Um den US-Bemühungen für eine Beruhigung der Lage in Nahost Nachdruck zu verleihen, wird der zuständige stellvertretende Außenminister William Burns am Wochenende erstmals seit August Israel und die palästinensischen Autonomiegebiete besuchen. Auch US-Präsident George W. Bush hatte bei seinem Besuch in London vergangene Woche ungewöhnlich scharfe Kritik an Tel Aviv geübt. Israel müsse "den Siedlungsbau einstellen, illegale Außenposten auflösen und die tägliche Demütigung der palästinensischen Bevölkerung beenden", sagte Bush.
Grob gesagt wollen die USA ihre Kreditgarantien etwa um jenen Betrag reduzieren, den Israel für die Besiedelung der besetzten palästinensischen Gebiete ausgibt. Laut einer Erhebung der israelischen Tageszeitung "Haaretz" werden dafür, ohne den Kosten für den militärischen Schutz, rund 500 Mill. Dollar ausgegeben.
Auswirkungen fraglich
Israels Regierung spielte die US-Maßnahme herunter. "Fakt ist, dass die USA keinerlei politischen Druck auf uns ausüben", sagte Vizepremier Ehud Olmert. Die Entscheidung sei in gegenseitigem Einverständnis getroffen worden.
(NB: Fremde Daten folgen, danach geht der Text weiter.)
/-! ### `modSlot` -/

@[simp] theorem modSlot_window (i : SlotNo) (f : Slot → Slot) (p : Part) : (modSlot i f p).window = { p.window with slots := modTable p.window.slots i f } := rfl
@[simp] theorem modSlot_clock (i : SlotNo) (f : Slot → Slot) (p : Part) : (modSlot i f p).clock = p.clock := rfl
@[simp] theorem modSlot_track (i : SlotNo) (f : Slot → Slot) (p : Part) : (modSlot i f p).track = p.track := rfl
@[simp] theorem modSlot_cabins (i : SlotNo) (f : Slot → Slot) (p : Part) : (modSlot i f p).cabins = p.cabins := rfl
@[simp] theorem modSlot_rope (i : SlotNo) (f : Slot → Slot) (p : Part) : (modSlot i f p).rope = p.rope := rfl
@[simp] theorem modSlot_sensors (i : SlotNo) (f : Slot → Slot) (p : Part) : (modSlot i f p).sensors = p.sensors := rfl
@[simp] theorem modSlot_grip (i : SlotNo) (f : Slot → Slot) (p : Part) : (modSlot i f p).grip = p.grip := rfl
@[simp] theorem modSlot_launch (i : SlotNo) (f : Slot → Slot) (p : Part) : (modSlot i f p).launch = p.launch := rfl
@[simp] theorem modSlot_doors (i : SlotNo) (f : Slot → Slot) (p : Part) : (modSlot i f p).doors = p.doors := rfl
@[simp] theorem modSlot_sequencer (i : SlotNo) (f : Slot → Slot) (p : Part) : (modSlot i f p).sequencer = p.sequencer := rfl
@[simp] theorem modSlot_sup (i : SlotNo) (f : Slot → Slot) (p : Part) : (modSlot i f p).sup = p.sup := rfl
@[simp] theorem modSlot_line (i : SlotNo) (f : Slot → Slot) (p : Part) : (modSlot i f p).line = p.line := rfl
@[simp] theorem modSlot_messages (i : SlotNo) (f : Slot → Slot) (p : Part) : (modSlot i f p).messages = p.messages := rfl
@[simp] theorem modSlot_calls (i : SlotNo) (f : Slot → Slot) (p : Part) : (modSlot i f p).calls = p.calls := rfl
@[simp] theorem modSlot_work (i : SlotNo) (f : Slot → Slot) (p : Part) : (modSlot i f p).work = p.work := rfl

/-! ### `answer` -/

@[simp] theorem answer_clock (i : SlotNo) (r : Result) (d : Nat) (p : Part) : (answer i r d p).clock = p.clock := rfl
@[simp] theorem answer_track (i : SlotNo) (r : Result) (d : Nat) (p : Part) : (answer i r d p).track = p.track := rfl
@[simp] theorem answer_cabins (i : SlotNo) (r : Result) (d : Nat) (p : Part) : (answer i r d p).cabins = p.cabins := rfl
@[simp] theorem answer_rope (i : SlotNo) (r : Result) (d : Nat) (p : Part) : (answer i r d p).rope = p.rope := rfl
@[simp] theorem answer_sensors (i : SlotNo) (r : Result) (d : Nat) (p : Part) : (answer i r d p).sensors = p.sensors := rfl
@[simp] theorem answer_grip (i : SlotNo) (r : Result) (d : Nat) (p : Part) : (answer i r d p).grip = p.grip := rfl
@[simp] theorem answer_launch (i : SlotNo) (r : Result) (d : Nat) (p : Part) : (answer i r d p).launch = p.launch := rfl
@[simp] theorem answer_doors (i : SlotNo) (r : Result) (d : Nat) (p : Part) : (answer i r d p).doors = p.doors := rfl
@[simp] theorem answer_sequencer (i : SlotNo) (r : Result) (d : Nat) (p : Part) : (answer i r d p).sequencer = p.sequencer := rfl
@[simp] theorem answer_sup (i : SlotNo) (r : Result) (d : Nat) (p : Part) : (answer i r d p).sup = p.sup := rfl
@[simp] theorem answer_line (i : SlotNo) (r : Result) (d : Nat) (p : Part) : (answer i r d p).line = p.line := rfl
@[simp] theorem answer_messages (i : SlotNo) (r : Result) (d : Nat) (p : Part) : (answer i r d p).messages = p.messages := rfl
@[simp] theorem answer_calls (i : SlotNo) (r : Result) (d : Nat) (p : Part) : (answer i r d p).calls = p.calls := rfl
@[simp] theorem answer_work (i : SlotNo) (r : Result) (d : Nat) (p : Part) : (answer i r d p).work = p.work := rfl

/-! ### `setProgress` -/

@[simp] theorem setProgress_clock (i : SlotNo) (n : Nat) (p : Part) : (setProgress i n p).clock = p.clock := rfl
@[simp] theorem setProgress_track (i : SlotNo) (n : Nat) (p : Part) : (setProgress i n p).track = p.track := rfl
@[simp] theorem setProgress_cabins (i : SlotNo) (n : Nat) (p : Part) : (setProgress i n p).cabins = p.cabins := rfl
@[simp] theorem setProgress_rope (i : SlotNo) (n : Nat) (p : Part) : (setProgress i n p).rope = p.rope := rfl
@[simp] theorem setProgress_sensors (i : SlotNo) (n : Nat) (p : Part) : (setProgress i n p).sensors = p.sensors := rfl
@[simp] theorem setProgress_grip (i : SlotNo) (n : Nat) (p : Part) : (setProgress i n p).grip = p.grip := rfl
@[simp] theorem setProgress_launch (i : SlotNo) (n : Nat) (p : Part) : (setProgress i n p).launch = p.launch := rfl
@[simp] theorem setProgress_doors (i : SlotNo) (n : Nat) (p : Part) : (setProgress i n p).doors = p.doors := rfl
@[simp] theorem setProgress_sequencer (i : SlotNo) (n : Nat) (p : Part) : (setProgress i n p).sequencer = p.sequencer := rfl
@[simp] theorem setProgress_sup (i : SlotNo) (n : Nat) (p : Part) : (setProgress i n p).sup = p.sup := rfl
@[simp] theorem setProgress_line (i : SlotNo) (n : Nat) (p : Part) : (setProgress i n p).line = p.line := rfl
@[simp] theorem setProgress_messages (i : SlotNo) (n : Nat) (p : Part) : (setProgress i n p).messages = p.messages := rfl
@[simp] theorem setProgress_calls (i : SlotNo) (n : Nat) (p : Part) : (setProgress i n p).calls = p.calls := rfl
@[simp] theorem setProgress_work (i : SlotNo) (n : Nat) (p : Part) : (setProgress i n p).work = p.work := rfl

/-! ### `takeHead` -/

@[simp] theorem takeHead_clock (i : SlotNo) (p : Part) : (takeHead i p).clock = p.clock := rfl
@[simp] theorem takeHead_track (i : SlotNo) (p : Part) : (takeHead i p).track = p.track := rfl
@[simp] theorem takeHead_cabins (i : SlotNo) (p : Part) : (takeHead i p).cabins = p.cabins := rfl
@[simp] theorem takeHead_rope (i : SlotNo) (p : Part) : (takeHead i p).rope = p.rope := rfl
@[simp] theorem takeHead_sensors (i : SlotNo) (p : Part) : (takeHead i p).sensors = p.sensors := rfl
@[simp] theorem takeHead_grip (i : SlotNo) (p : Part) : (takeHead i p).grip = p.grip := rfl
@[simp] theorem takeHead_launch (i : SlotNo) (p : Part) : (takeHead i p).launch = p.launch := rfl
@[simp] theorem takeHead_doors (i : SlotNo) (p : Part) : (takeHead i p).doors = p.doors := rfl
@[simp] theorem takeHead_sequencer (i : SlotNo) (p : Part) : (takeHead i p).sequencer = p.sequencer := rfl
@[simp] theorem takeHead_sup (i : SlotNo) (p : Part) : (takeHead i p).sup = p.sup := rfl
@[simp] theorem takeHead_line (i : SlotNo) (p : Part) : (takeHead i p).line = p.line := rfl
@[simp] theorem takeHead_messages (i : SlotNo) (p : Part) : (takeHead i p).messages = p.messages := rfl
@[simp] theorem takeHead_calls (i : SlotNo) (p : Part) : (takeHead i p).calls = p.calls := rfl
@[simp] theorem takeHead_work (i : SlotNo) (p : Part) : (takeHead i p).work = p.work := rfl

/-! ### `setSlotState` -/

@[simp] theorem setSlotState_clock (i : SlotNo) (st : SlotState) (p : Part) : (setSlotState i st p).clock = p.clock := rfl
@[simp] theorem setSlotState_track (i : SlotNo) (st : SlotState) (p : Part) : (setSlotState i st p).track = p.track := rfl
@[simp] theorem setSlotState_cabins (i : SlotNo) (st : SlotState) (p : Part) : (setSlotState i st p).cabins = p.cabins := rfl
@[simp] theorem setSlotState_rope (i : SlotNo) (st : SlotState) (p : Part) : (setSlotState i st p).rope = p.rope := rfl
@[simp] theorem setSlotState_sensors (i : SlotNo) (st : SlotState) (p : Part) : (setSlotState i st p).sensors = p.sensors := rfl
@[simp] theorem setSlotState_grip (i : SlotNo) (st : SlotState) (p : Part) : (setSlotState i st p).grip = p.grip := rfl
@[simp] theorem setSlotState_launch (i : SlotNo) (st : SlotState) (p : Part) : (setSlotState i st p).launch = p.launch := rfl
@[simp] theorem setSlotState_doors (i : SlotNo) (st : SlotState) (p : Part) : (setSlotState i st p).doors = p.doors := rfl
@[simp] theorem setSlotState_sequencer (i : SlotNo) (st : SlotState) (p : Part) : (setSlotState i st p).sequencer = p.sequencer := rfl
@[simp] theorem setSlotState_sup (i : SlotNo) (st : SlotState) (p : Part) : (setSlotState i st p).sup = p.sup := rfl
@[simp] theorem setSlotState_line (i : SlotNo) (st : SlotState) (p : Part) : (setSlotState i st p).line = p.line := rfl
@[simp] theorem setSlotState_messages (i : SlotNo) (st : SlotState) (p : Part) : (setSlotState i st p).messages = p.messages := rfl
@[simp] theorem setSlotState_calls (i : SlotNo) (st : SlotState) (p : Part) : (setSlotState i st p).calls = p.calls := rfl
@[simp] theorem setSlotState_work (i : SlotNo) (st : SlotState) (p : Part) : (setSlotState i st p).work = p.work := rfl

/-! ### `leaveIntake` -/

@[simp] theorem leaveIntake_window (i : SlotNo) (p : Part) : (leaveIntake i p).window = { p.window with intake := p.window.intake.filter (fun j => j != i) } := rfl
@[simp] theorem leaveIntake_clock (i : SlotNo) (p : Part) : (leaveIntake i p).clock = p.clock := rfl
@[simp] theorem leaveIntake_track (i : SlotNo) (p : Part) : (leaveIntake i p).track = p.track := rfl
@[simp] theorem leaveIntake_cabins (i : SlotNo) (p : Part) : (leaveIntake i p).cabins = p.cabins := rfl
@[simp] theorem leaveIntake_rope (i : SlotNo) (p : Part) : (leaveIntake i p).rope = p.rope := rfl
@[simp] theorem leaveIntake_sensors (i : SlotNo) (p : Part) : (leaveIntake i p).sensors = p.sensors := rfl
@[simp] theorem leaveIntake_grip (i : SlotNo) (p : Part) : (leaveIntake i p).grip = p.grip := rfl
@[simp] theorem leaveIntake_launch (i : SlotNo) (p : Part) : (leaveIntake i p).launch = p.launch := rfl
@[simp] theorem leaveIntake_doors (i : SlotNo) (p : Part) : (leaveIntake i p).doors = p.doors := rfl
@[simp] theorem leaveIntake_sequencer (i : SlotNo) (p : Part) : (leaveIntake i p).sequencer = p.sequencer := rfl
@[simp] theorem leaveIntake_sup (i : SlotNo) (p : Part) : (leaveIntake i p).sup = p.sup := rfl
@[simp] theorem leaveIntake_line (i : SlotNo) (p : Part) : (leaveIntake i p).line = p.line := rfl
@[simp] theorem leaveIntake_messages (i : SlotNo) (p : Part) : (leaveIntake i p).messages = p.messages := rfl
@[simp] theorem leaveIntake_calls (i : SlotNo) (p : Part) : (leaveIntake i p).calls = p.calls := rfl
@[simp] theorem leaveIntake_work (i : SlotNo) (p : Part) : (leaveIntake i p).work = p.work := rfl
Auch der palästinensische Chef-Verhandler Saeb Erekat hegte Zweifel, dass die Israelis ihr Verhalten in den besetzten Gebieten ändern werden.
Einlenken gegenüber EU?
Olmert, der auch Israels Handelsminister ist, kündigte indes ein Einlenken im Herkunftsbezeichnungs-Streit mit der EU an. Israel hat bisher Produkte aus Siedlungen in den besetzten Gebieten widerrechtlich als "Made in Israel" bezeichnet, und damit massiv gegen das Freihandelsabkommen mit der EU verstoßen. Demnach genießen israelische Exporte in EU-Ländern hohe Zollvergünstigungen, die nach dem Völkerrecht aber nicht für Waren aus besetzten Gebieten gelten.